/-- Every instruction for an external coprocessor is a handshake with it. -/
theorem exec_external {i : Instr} {cp : BitVec 4} {s : State} (h : externalNumber i = some cp) (hp : passes i s)
    (h15 : cp ≠ 15#4) : ∃ go, exec i s = handshake cp s go := by
  unfold exec
  cases i with
  | mcrrExt | mrrcExt | cdpExt | mcrExt | mrcExt =>
    cases h
    exact ⟨_, State.conditionally_passed (hp _ rfl)⟩
  | ldcExt | stcExt =>
    obtain ⟨hu, he⟩ := Option.ite_none_left_eq_some.1 h
    cases he
    exact ⟨_, (State.conditionally_passed (hp _ rfl)).trans (if_neg hu)⟩
  | coprocUnconditional top mid cp low =>
    obtain ⟨hu, he⟩ := Option.ite_none_left_eq_some.1 h
    cases he
    exact execCoprocUnconditional_handshake low s h15 hu
  | _ => cases h

theorem execCoprocUnconditional_cp15 {top : BitVec 2} {mid : BitVec 12} {low : BitVec 8} (s : State) :
    execCoprocUnconditional top mid 15#4 low s = .refused .cp15Unconditional := by
  simp only [execCoprocUnconditional, if_true]

/-- Of the instructions with coprocessor number 15 only the unconditional words count as external ones, and they stop (D2). -/
theorem exec_external_cp15 {i : Instr} (s : State) (h : externalNumber i = some 15#4) (hw : i.wellFormed = true) :
    exec i s = .refused .cp15Unconditional := by
  unfold exec
  cases i with
  | mcrrExt | mrrcExt | cdpExt | mcrExt | mrcExt =>
    cases h
    cases hw
  | ldcExt | stcExt =>
    cases (Option.ite_none_left_eq_some.1 h).2
    cases hw
  | coprocUnconditional =>
    cases (Option.ite_none_left_eq_some.1 h).2
    exact execCoprocUnconditional_cp15 s
  | _ => cases h

/-- An unconditional LDC or STC word with P = U = N = W = 0 is Undefined (R261). -/
theorem execCoprocUnconditional_undefined {mid : BitVec 12} {cp : BitVec 4} (low : BitVec 8) (s : State)
    (hm : mid.extractLsb' 9 3 = 0#3) (h15 : cp ≠ 15#4) :
    execCoprocUnconditional 0#2 mid cp low s = .next (takeUndefined s) := by
  have bit (j : Nat) (hj : j < 3) : mid.getLsbD (9 + j) = false := by
    simpa [hj] using congrArg (fun x : BitVec 3 => x.getLsbD j) hm
  have hmode : undefinedMode (unconditionalMode 0#2 mid) = true := by
    simp only [undefinedMode, unconditionalMode, bit 0 (by omega), bit 1 (by omega), bit 2 (by omega)]
    rfl
  simp only [execCoprocUnconditional, if_neg h15, notTwoRegister_of_undefinedMode hmode, if_true, extLdc_undefined hmode,
    extStc_undefined hmode, ite_self]
  rfl

/-! Several coprocessors. -/

theorem getLsbD_foldr_or {w : Nat} (f : CpDrive → BitVec w) (ds : List CpDrive) (j : Nat) :
    (ds.foldr (fun d v => f d ||| v) 0#w).getLsbD j = ds.any fun d => (f d).getLsbD j := by
  induction ds with
  | nil => simp
  | cons d ds ih => simp [ih]

theorem combineDrives_chs_top (ds : List CpDrive) :
    (combineDrives ds).chs.getLsbD 1 = ds.all fun d => d.chs.getLsbD 1 := by
  rw [combineDrives, combineHandshakes, BitVec.getLsbD_append]
  simp [Function.comp_def]

theorem combineDrives_chs_bottom (ds : List CpDrive) :
    (combineDrives ds).chs.getLsbD 0 = ds.any fun d => d.chs.getLsbD 0 := by
  rw [combineDrives, combineHandshakes, BitVec.getLsbD_append]
  simp [Function.comp_def]

/-- GO to LAST transfers one word in each cycle (R459). -/
theorem cpTransfers_go_last {gos rest : List (List CpDrive)} {last : List CpDrive}
    (hgo : ∀ ds ∈ gos, (combineDrives ds).chs = 0b01#2) (hlast : (combineDrives last).chs = 0b11#2) :
    cpTransfers (gos ++ last :: rest) = some ((gos ++ [last]).map fun ds => (combineDrives ds).cpdin, rest) := by
  induction gos with
  | nil => simp [cpTransfers, cpState, hlast]
  | cons ds gos ih =>
    obtain ⟨hds, hgos⟩ := List.forall_mem_cons.1 hgo
    simp [cpTransfers, cpState, hds, ih hgos]

theorem cpReply_go_last {gos rest : List (List CpDrive)} {last : List CpDrive}
    (hgo : ∀ ds ∈ gos, (combineDrives ds).chs = 0b01#2) (hlast : (combineDrives last).chs = 0b11#2) :
    cpReply (gos ++ last :: rest) = .accepts ((gos ++ [last]).map fun ds => (combineDrives ds).cpdin) rest := by
  have ht := cpTransfers_go_last (rest := rest) hgo hlast
  cases gos with
  | nil =>
    rw [List.nil_append] at ht ⊢
    simp [cpReply, cpState, hlast, ht]
  | cons ds gos =>
    rw [List.cons_append] at ht ⊢
    simp [cpReply, cpState, hgo ds List.mem_cons_self, ht]

/-- Settles O52: each instruction is the handshake with its coprocessor, the handshake goes by the answer, and the answers combine bit
by bit. -/
theorem externalCoprocessorHandshake : Obligations.ExternalCoprocessorHandshake := by
  refine ⟨fun i cp s h hp hw => ⟨fun h14 h15 hn => ?_, fun h15 h14 hy => ?_, fun h14 => ?_, fun h15 => ?_⟩,
    fun c a rn crd cp imm8 s hc hap hau han haw i hi => ?_,
    fun mid cp low s hm h15 => execCoprocUnconditional_undefined low s hm h15,
    fun ds => ⟨combineDrives_chs_top ds, combineDrives_chs_bottom ds, getLsbD_foldr_or _ ds, getLsbD_foldr_or _ ds⟩,
    fun gos rest last => cpReply_go_last⟩
  · obtain ⟨go, he⟩ := exec_external h hp h15
    exact he.trans (handshake_nobody go h14 hn)
  · obtain ⟨go, he⟩ := exec_external h hp h15
    rw [he]
    refine ⟨fun ha => ?_, fun ds rest ha hc => ?_, fun ds rest ha hc => ?_⟩
    · rw [handshake_waits go h14 hy (by rw [ha]; rfl), State.busyWaits_nothing ha]
    · rw [handshake_waits go h14 hy (ha ▸ cpReply_wait rest hc), State.busyWaits, State.cpburst_cons ha]
    · exact handshake_absent go h14 hy (ha ▸ cpReply_absent rest hc)
  · subst h14
    obtain ⟨go, he⟩ := exec_external h hp (by decide)
    exact he.trans (if_pos rfl)
  · subst h15
    exact exec_external_cp15 s h hw
  · have hmode : undefinedMode a = true := by simp [undefinedMode, hap, hau, han, haw]
    rcases List.mem_pair.1 hi with rfl | rfl
    · exact (State.conditionally_passed hc).trans (extLdc_undefined hmode)
    · exact (State.conditionally_passed hc).trans (extStc_undefined hmode)

end Sys2Proof.Machine
end


section
/-! SUPPORT. The codes of the fields, and the fields of the words that the encoder builds (R252, R253, R482, R504, R506, R507). -/

namespace Sys2Proof

/-! The codes. -/

@[simp] theorem condOf_bits (c : Cond) : condOf c.bits = some c := by cases c <;> rfl

theorem bits_of_condOf {b : BitVec 4} {c : Cond} (h : condOf b = some c) : c.bits = b := by
  simpa using List.find?_some h

theorem eq_of_condOf_none {b : BitVec 4} (h : condOf b = none) : b = 15#4 := by
  revert b
  decide

@[simp] theorem shiftKindOf_bits (k : ShiftKind) : shiftKindOf k.bits = k := by cases k <;> rfl

@[simp] theorem bits_shiftKindOf (b : BitVec 2) : (shiftKindOf b).bits = b := by
  revert b
  decide

@[simp] theorem regOf_regBits (r : RegNum) : regOf (regBits r) = r := rfl

@[simp] theorem regBits_regOf (b : BitVec 4) : regBits (regOf b) = b := rfl

@[simp] theorem regBits_rnOf (w : Word) : regBits (rnOf w) = field w 16 4 := rfl

@[simp] theorem regBits_rdOf (w : Word) : regBits (rdOf w) = field w 12 4 := rfl

@[simp] theorem regBits_rmOf (w : Word) : regBits (rmOf w) = field w 0 4 := rfl

/-! Neighbouring fields. -/

theorem ofBool_flag (w : Word) (i : Nat) : BitVec.ofBool (flag w i) = field w i 1 := by
  refine BitVec.eq_of_getLsbD_eq fun j hj => ?_
  obtain rfl : j = 0 := by omega
  simp [flag, field]

theorem field_append {w : Word} {a b n k : Nat} (h : b = a + k) : field w b n ++ field w a k = field w a (n + k) :=
  BitVec.extractLsb'_append_extractLsb'_eq_extractLsb' h

theorem field_all (w : Word) : field w 0 32 = w := BitVec.extractLsb'_eq_self

/-! A word with a condition, Rn, Rd and twelve low bits. -/

section
variable (c : Cond) (hi : BitVec 8) (rn rd : BitVec 4) (lo : BitVec 12)

@[simp] theorem field_encodeStandard_cond : field (encodeStandard c hi rn rd lo) 28 4 = c.bits := by
  simp (disch := decide) only [field, encodeStandard, BitVec.extractLsb'_append_eq_of_le, Nat.reduceSub,
    BitVec.extractLsb'_eq_self]

@[simp] theorem field_encodeStandard_rn : field (encodeStandard c hi rn rd lo) 16 4 = rn := by
  simp (disch := decide) only [field, encodeStandard, BitVec.extractLsb'_append_eq_of_le,
    BitVec.extractLsb'_append_eq_of_add_le, Nat.reduceSub, BitVec.extractLsb'_eq_self]

@[simp] theorem field_encodeStandard_rd : field (encodeStandard c hi rn rd lo) 12 4 = rd := by
  simp (disch := decide) only [field, encodeStandard, BitVec.extractLsb'_append_eq_of_le,
    BitVec.extractLsb'_append_eq_of_add_le, Nat.reduceSub, BitVec.extractLsb'_eq_self]

@[simp] theorem field_encodeStandard_hi {a k : Nat} (h : 20 ≤ a) (h' : a + k ≤ 28) :
    field (encodeStandard c hi rn rd lo) a k = hi.extractLsb' (a - 20) k := by
  rw [field, encodeStandard, BitVec.extractLsb'_append_eq_of_le (by omega), BitVec.extractLsb'_append_eq_of_le (by omega),
    BitVec.extractLsb'_append_eq_of_le (by omega), BitVec.extractLsb'_append_eq_of_add_le (by omega), Nat.sub_sub,
    Nat.sub_sub]

@[simp] theorem field_encodeStandard_lo {a k : Nat} (h : a + k ≤ 12) :
    field (encodeStandard c hi rn rd lo) a k = lo.extractLsb' a k :=
  BitVec.extractLsb'_append_eq_of_add_le h

@[simp] theorem flag_encodeStandard_hi {a : Nat} (h : 20 ≤ a) (h' : a < 28) :
    flag (encodeStandard c hi rn rd lo) a = hi.getLsbD (a - 20) := by
  rw [flag, encodeStandard, BitVec.getLsbD_append, BitVec.getLsbD_append, BitVec.getLsbD_append, BitVec.getLsbD_append,
    if_neg (by omega), if_neg (by omega), if_neg (by omega), if_pos (by omega), Nat.sub_sub, Nat.sub_sub]

@[simp] theorem flag_encodeStandard_lo {a : Nat} (h : a < 12) :
    flag (encodeStandard c hi rn rd lo) a = lo.getLsbD a := by
  rw [flag, encodeStandard, BitVec.getLsbD_append, if_pos h]

@[simp] theorem rnOf_encodeStandard : rnOf (encodeStandard c hi rn rd lo) = regOf rn :=
  congrArg regOf (field_encodeStandard_rn c hi rn rd lo)

@[simp] theorem rdOf_encodeStandard : rdOf (encodeStandard c hi rn rd lo) = regOf rd :=
  congrArg regOf (field_encodeStandard_rd c hi rn rd lo)

@[simp] theorem rmOf_encodeStandard : rmOf (encodeStandard c hi rn rd lo) = regOf (lo.extractLsb' 0 4) :=
  congrArg regOf (field_encodeStandard_lo c hi rn rd lo (by decide))

end

/-- A word with a condition is put together from its fields. -/
theorem encodeStandard_fields {w : Word} {c : Cond} (hc : field w 28 4 = c.bits) :
    encodeStandard c (field w 20 8) (field w 16 4) (field w 12 4) (field w 0 12) = w := by
  simp (disch := decide) only [encodeStandard, ← hc, field_append]
  exact field_all w

/-! Bits [27:20]. -/

@[simp] theorem dpHi_class (i : Bool) (k : BitVec 4) (s : Bool) : (dpHi i k s).extractLsb' 5 3 = if i then 1#3 else 0#3 := by
  cases i <;> cases s <;> decide +revert

@[simp] theorem dpHi_opcode (i : Bool) (k : BitVec 4) (s : Bool) : (dpHi i k s).extractLsb' 1 4 = k := by
  cases i <;> cases s <;> decide +revert

@[simp] theorem dpHi_s (i : Bool) (k : BitVec 4) (s : Bool) : (dpHi i k s)[0] = s := by
  cases i <;> cases s <;> decide +revert

@[simp] theorem dpHi_opcode_high (i : Bool) (k : BitVec 4) (s : Bool) : (dpHi i k s).extractLsb' 3 2 = k.extractLsb' 2 2 := by
  cases i <;> cases s <;> decide +revert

> _Work instruction_: Please count how many lines in the preceding records hold the word "hmode", then give only that number.

> _Task solution_: 6